I was at the very first showing of John Waters' poodle poop munching and side-splittingly hilarious cinematic masterpiece Pink Flamingos. It was shown in a mid-sized and rather comfy auditorium at the Maryland Institute of Art on Mount Royal Avenue in Baltimore, Maryland.



At the time, 1972, it was several months after my stint in the U.S. Army as a Public Information Office photographer on Okinawa. I had experienced many wild and crazy happenings on Okinawa - with a lotta hip and funny friends and acquaintances from all over America, which had set my 21-yr-old mind up real well for the off-beat cinematography, the right-on-time (as we Hippies used to say) screen writing and filthy, avant garde humor of Pink Flamingos.

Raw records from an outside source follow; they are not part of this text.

-- ==== Sys2Proof/Laws/Comms.lean ====
section
/-! SUPPORT. What CAN ports and the plant network do, said once. -/

namespace Sys2Proof.Machine

theorem newest_all {α : Type} (n : Nat) (l : List α) (h : l.length ≤ n) : newest n l = l := by
  unfold newest; rw [Nat.sub_eq_zero_of_le h]; rfl

/-- Inputs that wait, the newest `n` of them. -/
theorem arriveN_facts (n : Nat) (g : Nat × F32 → LoopArr) (l : List (Nat × F32)) : ∀ s : State,
    let u := l.foldl (fun s x => ({ s with loop := { s.loop with arrived := newest n (s.loop.arrived ++ [g x]) } } : State)) s
    u = { s with loop := { s.loop with arrived := u.loop.arrived } } ∧
    (s.loop.arrived.length + l.length ≤ n → u.loop.arrived = s.loop.arrived ++ l.map g) := by
  induction l with
  | nil => exact fun s => ⟨rfl, fun _ => (List.append_nil _).symm⟩
  | cons x l ih =>
    intro s
    obtain ⟨h1, h2⟩ := ih { s with loop := { s.loop with arrived := newest n (s.loop.arrived ++ [g x]) } }
    dsimp only at h1 h2 ⊢
    rw [List.foldl_cons]
    generalize l.foldl _ ({ s with loop := { s.loop with arrived := newest n (s.loop.arrived ++ [g x]) } } : State) = u at h1 h2 ⊢
    refine ⟨h1, fun h => ?_⟩
    rw [List.length_cons] at h
    have hn := newest_all n (s.loop.arrived ++ [g x]) (by rw [List.length_append, List.length_singleton]; omega)
    rw [h2 (by rw [hn, List.length_append, List.length_singleton]; omega), hn, List.append_assoc, List.map_cons]
    rfl

/-- The signals of a frame wait for the bundle that names it; nothing else changes. -/
theorem arriveAll_facts (e : ManEntry) (body : List Byte) (st : Nat) (l : List (Nat × F32)) (s : State) :
    let u := l.foldl (fun s x => State.arrive s e body 5 x.1 x.2 st) s
    u = { s with loop := { s.loop with arrived := u.loop.arrived } } ∧
    (s.loop.arrived.length + l.length ≤ 4096 → u.loop.arrived = s.loop.arrived ++ l.map fun x => ⟨e, body, 5, x.1, ⟨x.2, st, true⟩⟩) :=
  arriveN_facts 4096 (fun x => ⟨e, body, 5, x.1, ⟨x.2, st, true⟩⟩) l s

/-- Stamps of CAN frames read alike under one time base. -/
theorem canAngle_of {s t : State} (h : t.tb = s.tb) (k : Nat) : t.canAngle k = s.canAngle k := by
  unfold State.canAngle; rw [h]

theorem arriveCanN (n : Nat) (e : ManEntry) (body : List Byte) (k a : Nat) (l : List (Nat × F32)) : ∀ u : State, u.canAngle k = a →
    l.foldl (fun s x => ({ s with loop := { s.loop with arrived := newest n (s.loop.arrived ++ [⟨e, body, 5, x.1, ⟨x.2, s.canAngle k, true⟩⟩]) } } : State)) u =
      l.foldl (fun s x => ({ s with loop := { s.loop with arrived := newest n (s.loop.arrived ++ [⟨e, body, 5, x.1, ⟨x.2, a, true⟩⟩]) } } : State)) u := by
  induction l with
  | nil => exact fun _ _ => rfl
  | cons x l ih =>
    intro u hu
    rw [List.foldl_cons, List.foldl_cons, hu]
    exact ih _ hu

/-- The signals of a CAN frame wait under the angle of its stamp. -/
theorem arriveCan_facts (e : ManEntry) (body : List Byte) (k : Nat) (l : List (Nat × F32)) (s : State) :
    let u := l.foldl (fun s x => State.arrive s e body 5 x.1 x.2 (s.canAngle k)) s
    u = { s with loop := { s.loop with arrived := u.loop.arrived } } ∧
    (s.loop.arrived.length + l.length ≤ 4096 → u.loop.arrived = s.loop.arrived ++ l.map fun x => ⟨e, body, 5, x.1, ⟨x.2, s.canAngle k, true⟩⟩) := by
  unfold State.arrive
  generalize 4096 = n
  dsimp only
  rw [arriveCanN n e body k _ l s rfl]
  exact arriveN_facts n (fun x => ⟨e, body, 5, x.1, ⟨x.2, s.canAngle k, true⟩⟩) l s

theorem headBuf_least (l : List TxBuf) : ∀ b, headBuf l = some b → b ∈ l ∧
    ∀ c ∈ l, arbKey b.f < arbKey c.f ∨ (arbKey b.f = arbKey c.f ∧ b.seq ≤ c.seq) := by
  induction l with
  | nil => exact fun _ h => by cases h
  | cons a l ih =>
    intro b h
    unfold headBuf at h
    cases hl : headBuf l with
    | none =>
      have hnil : l = [] := by
        cases l with
        | nil => rfl
        | cons x xs =>
          unfold headBuf at hl
          split at hl
          · cases hl
          · split at hl <;> cases hl
      rw [hl] at h
      cases h
      subst hnil
      exact ⟨List.mem_cons_self, fun c hc => by rw [List.mem_singleton.mp hc]; exact .inr ⟨rfl, Nat.le_refl _⟩⟩
    | some c =>
      rw [hl] at h
      dsimp only at h
      obtain ⟨h1, h2⟩ := ih c hl
      split at h
      · rename_i z
        cases h
        refine ⟨List.mem_cons_self, fun d hd => ?_⟩
        rcases List.mem_cons.mp hd with rfl | hd
        · exact .inr ⟨rfl, Nat.le_refl _⟩
        · have := h2 d hd; omega
      · rename_i z
        cases h
        refine ⟨List.mem_cons_of_mem _ h1, fun d hd => ?_⟩
        rcases List.mem_cons.mp hd with rfl | hd
        · omega
        · exact h2 d hd

end Sys2Proof.Machine
end

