theorem updateRing_facts (s : State) (p e us : Nat) : (s.updateRing p e us).est.ringEpoch = updAt s.est.ringEpoch p (fun _ => e) ∧
    (s.updateRing p e us).est.arrayUs = us % 65536 ∧ (s.updateRing p e us).est.lastCsr = updAt s.est.lastCsr p (fun _ => s.tb.csr) ∧
    (s.updateRing p e us).est.cells.length = s.est.cells.length ∧ (s.updateRing p e us).wb = s.wb ∧
    (s.updateRing p e us).prot = s.prot ∧ (s.updateRing p e us).slk = s.slk ∧ (s.updateRing p e us).regs = s.regs := by
  unfold State.updateRing
  dsimp only
  have ho : EstKeeps s (s.openInterval p e) := by
    unfold State.openInterval
    split <;> exact ⟨rfl, rfl, rfl, rfl, rfl, rfl, rfl, rfl, rfl, rfl⟩
  have h := ho.trans (EstKeeps.foldl (fun (u : State) (x : Nat × Cell) => u.cellStep x.1 e (s.est.cocoonRings.contains p) x.2)
    (fun u x => cellStep_estKeeps u x.1 e _ x.2) ((numbered 0 s.est.cells).filter fun x => x.2.ring == p) (s.openInterval p e))
  generalize List.foldl _ (s.openInterval p e) ((numbered 0 s.est.cells).filter fun x => x.2.ring == p) = u at h ⊢
  obtain ⟨a, b, c, d, f, g, i, j, k, l⟩ := h
  generalize List.foldl _ u.est.lastQ _ = last
  have key : ∀ v : State, v.est.ringEpoch = updAt s.est.ringEpoch p (fun _ => e) → v.est.arrayUs = us % 65536 → v.est.lastCsr = updAt s.est.lastCsr p (fun _ => s.tb.csr) →
      v.est.cells.length = s.est.cells.length → v.wb = s.wb → v.prot = s.prot → v.slk = s.slk → v.regs = s.regs →
      let w := (v.markBlind.writeResults p e).closePeriods p e
      w.est.ringEpoch = updAt s.est.ringEpoch p (fun _ => e) ∧ w.est.arrayUs = us % 65536 ∧ w.est.lastCsr = updAt s.est.lastCsr p (fun _ => s.tb.csr) ∧
        w.est.cells.length = s.est.cells.length ∧ w.wb = s.wb ∧ w.prot = s.prot ∧ w.slk = s.slk ∧ w.regs = s.regs := by
    intro v h1 h2 h3 h4 h5 h6 h7 h8
    obtain ⟨⟨x1, x2, x3, x4, x5, x6, x7, x8, x9, z⟩, y⟩ := closing_estKeeps v p e
    exact ⟨x7.trans h1, y.trans h2, z.trans h3, x8.trans h4, x1.trans h5, x2.trans h6, x3.trans h7, x4.trans h8⟩
  have h1 : updAt u.est.ringEpoch p (fun _ => e) = updAt s.est.ringEpoch p (fun _ => e) := by rw [i]
  have h2 : updAt u.est.lastCsr p (fun _ => u.tb.csr) = updAt s.est.lastCsr p (fun _ => s.tb.csr) := by rw [l, f]
  split
  · exact key _ h1 rfl h2 j a b c d
  · exact key _ h1 rfl h2 j a b c d

theorem rsOutlier_estKeeps (s : State) (i : Nat) (c : Cell) : EstKeeps s (s.rsOutlier i c) := by
  unfold State.rsOutlier; dsimp only
  split
  · exact .trans (t := { s with est := { s.est with outlierDay := _ } }) ⟨rfl, rfl, rfl, rfl, rfl, rfl, rfl, rfl, rfl, rfl⟩ (record_estKeeps _ _ _)
  · exact .refl s

theorem paramStep_estKeeps (s : State) (e i : Nat) (c : Cell) : EstKeeps s (s.paramStep e i c) := by
  unfold State.paramStep
  split
  · exact .refl s
  dsimp only
  rename_i c1 _
  generalize s.paramCell e c c1 = r
  refine .trans ?_ (rsOutlier_estKeeps _ _ _)
  have h1 : ∀ f : Cell → Cell, EstKeeps s { s with est := { s.est with cells := updAt s.est.cells i f } } :=
    fun f => ⟨rfl, rfl, rfl, rfl, rfl, rfl, rfl, updAt_length _ _ _, rfl, rfl⟩
  have h2 : ∀ (f : Cell → Cell) (b : Bool), EstKeeps s (if b = true then State.record { s with est := { s.est with cells := updAt s.est.cells i f } } .paramClamp [i]
      else { s with est := { s.est with cells := updAt s.est.cells i f } }) := by
    intro f b; split
    · exact (h1 f).trans (record_estKeeps _ _ _)
    · exact h1 f
  split
  · exact ((h2 _ _).trans (record_estKeeps _ _ _)).trans (raise_estKeeps _ _)
  · exact h2 _ _

theorem setInputs_row (k e : Nat) (row : List F32) (j : Nat) (u : State) :
    let w := (numbered j row).foldl (fun (s : State) q => s.setInput 4 (256 * k + q.1) q.2 e true) u
    w = { u with loop := w.loop } ∧
    (∀ x : Nat × Nat, (∀ i, i < row.length → x ≠ (4, 256 * k + (j + i))) → assocGet w.loop.inputs x = assocGet u.loop.inputs x) ∧
    (∀ i, i < row.length → assocGet w.loop.inputs (4, 256 * k + (j + i)) = some ⟨row.getD i 0, e, true⟩) := by
  induction row generalizing j u with
  | nil => exact ⟨rfl, fun _ _ => rfl, fun i h => absurd h (Nat.not_lt_zero i)⟩
  | cons v row ih =>
    dsimp only [numbered, List.foldl_cons]
    obtain ⟨a, b, c⟩ := ih (j + 1) (u.setInput 4 (256 * k + j) v e true)
    have hset : ∀ x : Nat × Nat, assocGet (u.setInput 4 (256 * k + j) v e true).loop.inputs x =
        if x = (4, 256 * k + j) then some ⟨v, e, true⟩ else assocGet u.loop.inputs x := by
      intro x; exact assocSet_get _ _ _ _
    refine ⟨a.trans rfl, fun x h => ?_, fun i h => ?_⟩
    · rw [b x fun i hi => ?_, hset, if_neg (by have := h 0 (Nat.succ_pos _); rwa [Nat.add_zero] at this)]
      have := h (i + 1) (Nat.succ_lt_succ hi)
      rwa [show j + 1 + i = j + (i + 1) by omega]
    · cases i with
      | zero =>
        rw [b _ fun i hi => ?_, hset]
        · simp
        · simp; omega
      | succ i =>
        have := c i (Nat.lt_of_succ_lt_succ h)
        rwa [show j + 1 + i = j + (i + 1) by omega] at this
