-- ==== Sys2Proof/Laws/Evolve/Operands.lean ====
section
/-! SUPPORT. The operations of Machine/Operands.lean keep what the relation `Evolves` says. -/

namespace Sys2Proof.Machine

theorem State.mpuFault_evolves {s0 s : State} (h : Evolves s0 s) (m a : Nat) (p : AccPriv) (k : AccKind) :
    Evolves s0 (State.mpuFault s m a p k) := by
  unfold State.mpuFault
  with_reducible repeat' first
    | assumption | exact Evolves.refl _ | refine State.raise_evolves ?_ .. | refine State.record_evolves ?_ ..
    | ((conv => arg 2; arg 25); refine Evolves.upd ?_ (fun h => h) rfl rfl rfl rfl) | dsimp only | split

theorem State.setQueue_evolves {s0 s : State} (h : Evolves s0 s) (n : Nat) (f : Queue → Queue) :
    Evolves s0 (State.setQueue s n f) := by
  unfold State.setQueue
  with_reducible repeat' first
    | assumption | exact Evolves.refl _ | ((conv => arg 2; arg 25); refine Evolves.upd ?_ (fun h => h) rfl rfl rfl rfl)
    | dsimp only

theorem State.queueEvent_evolves {s0 s : State} (h : Evolves s0 s) (n : Nat) : Evolves s0 (State.queueEvent s n) := by
  unfold State.queueEvent
  with_reducible repeat' first
    | assumption | exact Evolves.refl _ | refine State.raise_evolves ?_ .. | refine State.setQueue_evolves ?_ ..
    | ((conv => arg 2; arg 25); refine Evolves.upd ?_ (fun h => h) rfl rfl rfl rfl) | dsimp only | split

theorem State.contentMade_evolves {s0 s : State} (h : Evolves s0 s) (n k : Nat) (now had : Bool) :
    Evolves s0 (State.contentMade s n k now had) := by
  unfold State.contentMade
  with_reducible repeat' first
    | assumption | exact Evolves.refl _ | refine State.setQueue_evolves ?_ .. | refine State.queueEvent_evolves ?_ ..
    | ((conv => arg 2; arg 25); refine Evolves.upd ?_ (fun h => h) rfl rfl rfl rfl) | dsimp only | split

theorem State.putCompletion_evolves {s0 s : State} (h : Evolves s0 s) (n : Nat) (d : List Byte) (tag status result flags : Nat) :
    Evolves s0 (State.putCompletion s n d tag status result flags) := by
  unfold State.putCompletion
  with_reducible repeat' first
    | assumption | exact Evolves.refl _ | refine State.setQueue_evolves ?_ .. | refine State.contentMade_evolves ?_ ..
    | ((conv => arg 2; arg 25); first | refine Evolves.upd ?_ (Memory.writeN_wf _ _) rfl rfl rfl rfl | refine Evolves.upd ?_ (fun h => h) rfl rfl rfl rfl)
    | dsimp only | split

theorem State.writeCompletion_evolves {s0 s : State} (h : Evolves s0 s) (n : Nat) (d : List Byte) (tag status result flags : Nat) :
    Evolves s0 (State.writeCompletion s n d tag status result flags) := by
  unfold State.writeCompletion
  with_reducible repeat' first
    | assumption | exact Evolves.refl _ | refine State.setQueue_evolves ?_ .. | refine State.putCompletion_evolves ?_ ..
    | ((conv => arg 2; arg 25); refine Evolves.upd ?_ (fun h => h) rfl rfl rfl rfl) | dsimp only | split

theorem State.putHeld_evolves {s0 s : State} (h : Evolves s0 s) (n : Nat) (a0 : List HeldEntry) :
    Evolves s0 (State.putHeld s n a0) := by
  induction a0 generalizing s0 s n with
  | nil =>
    rw [State.putHeld]
    with_reducible repeat' first
      | assumption | exact Evolves.refl _ | refine State.setQueue_evolves ?_ .. | refine State.putCompletion_evolves ?_ ..
      | ((conv => arg 2; arg 25); refine Evolves.upd ?_ (fun h => h) rfl rfl rfl rfl) | dsimp only | split
  | cons y ys ih =>
    rw [State.putHeld]
    with_reducible repeat' first
      | assumption | exact Evolves.refl _ | refine ih ?_ .. | refine State.setQueue_evolves ?_ ..
      | refine State.putCompletion_evolves ?_ .. | ((conv => arg 2; arg 25); refine Evolves.upd ?_ (fun h => h) rfl rfl rfl rfl)
      | dsimp only | split

theorem State.setOp_evolves {s0 s : State} (h : Evolves s0 s) (w : WorkRef) (f : Op → Op) : Evolves s0 (State.setOp s w f) := by
  unfold State.setOp
  with_reducible repeat' first
    | assumption | exact Evolves.refl _ | ((conv => arg 2; arg 25); refine Evolves.upd ?_ (fun h => h) rfl rfl rfl rfl)
    | dsimp only | split | refine Evolves.ofFst (by assumption) ?_ | refine Evolves.ofSnd (by assumption) ?_

theorem State.writeBuf_evolves {s0 s : State} (h : Evolves s0 s) (op : Op) (off : Nat) (b : List Byte) :
    Evolves s0 (State.writeBuf s op off b) := by
  unfold State.writeBuf
  with_reducible repeat' first
    | assumption | exact Evolves.refl _
    | ((conv => arg 2; arg 25); first | refine Evolves.upd ?_ (Memory.writeN_wf _ _) rfl rfl rfl rfl | refine Evolves.upd ?_ (fun h => h) rfl rfl rfl rfl)
    | dsimp only

theorem State.writeRes_evolves {s0 s : State} (h : Evolves s0 s) (op : Op) (off : Nat) (b : List Byte) :
    Evolves s0 (State.writeRes s op off b) := by
  unfold State.writeRes
  with_reducible repeat' first
    | assumption | exact Evolves.refl _
    | ((conv => arg 2; arg 25); first | refine Evolves.upd ?_ (Memory.writeN_wf _ _) rfl rfl rfl rfl | refine Evolves.upd ?_ (fun h => h) rfl rfl rfl rfl)
    | dsimp only | split

theorem State.lastProgress_evolves {s0 s : State} (h : Evolves s0 s) (op : Op) (status : Nat) :
    Evolves s0 (State.lastProgress s op status) := by
  unfold State.lastProgress
  with_reducible repeat' first
    | assumption | exact Evolves.refl _ | refine State.writeRes_evolves ?_ .. | dsimp only | split

theorem State.finish_evolves {s0 s : State} (h : Evolves s0 s) (op : Op) (status0 result0 : Nat) (data0 : List Byte) :
    Evolves s0 (State.finish s op status0 result0 data0) := by
  unfold State.finish
  with_reducible repeat' first
    | assumption | exact Evolves.refl _ | refine State.journalAdd_evolves ?_ .. | refine State.queueEvent_evolves ?_ ..
    | refine State.setOp_evolves ?_ .. | refine State.writeRes_evolves ?_ .. | refine State.lastProgress_evolves ?_ ..
    | ((conv => arg 2; arg 25); refine Evolves.upd ?_ (fun h => h) rfl rfl rfl rfl) | dsimp only | split
    | refine Evolves.ofFst (by assumption) ?_ | refine Evolves.ofSnd (by assumption) ?_

theorem State.engineOp_evolves {s : State} (w : WorkRef) (engine opcode : Nat) {f : Op → State → State}
    (hf : ∀ op, Evolves s (f op s)) : Evolves s (State.engineOp s w engine opcode f) := by
  unfold State.engineOp
  split
  · split
    · exact hf _
    · exact Evolves.refl s
  · exact Evolves.refl s

end Sys2Proof.Machine
end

I only attended the premiere of Pink Flamingos because my girlfriend at the time, Johanna, had close friends who knew some people real well who had filmed a movie in and around Baltimore. And it was the first movie I ever knew of being made in my hometown of Mobtown.

During the 1966 era, I was a Rock 'n Roll kid from the Dundalk suburbs of Baltimore who had spent a lot of time hanging out with other teenagers in Downtown Baltimore's Howard St. Corridor and on up into the Beatniks'/Mods'/Hippies' long time fave the Read St./Tyson St. neighborhood. That Baltimore was a fantastic place in time to shop, eat, hangout in Mount Vernon Park, happily walk the busy main streets and side streets and further off to the side streets and interesting alleys and safe sidewalks there, whilst marveling at the fantastic old architecture all around. That was also where some of the movie Pink Flamingos was filmed, because the film crew were mostly a solid group of Avant Garde Baltimore Hipsters.

In 1972, my old girlfriend Johanna and I each lived out in the suburbs of Baltimore, and we had driven together to her friends' apartment up in downtown Baltimore - to go to the show with them. They lived in one of those huge, old, wearing down, Baltimore apartment houses that have wide, deep and welcoming front porches with ornate antique doors that have beautiful stained glass transoms over top of them. Johanna and I steadily admired the old time craftsmen crafted woodwork of the front porch, staircases, wall trim and floors in that place. The friends' apartment had high ceilings and bright lighting. It was furnished in the style of young working people who know how to spend their wages wisely on really cool stuff.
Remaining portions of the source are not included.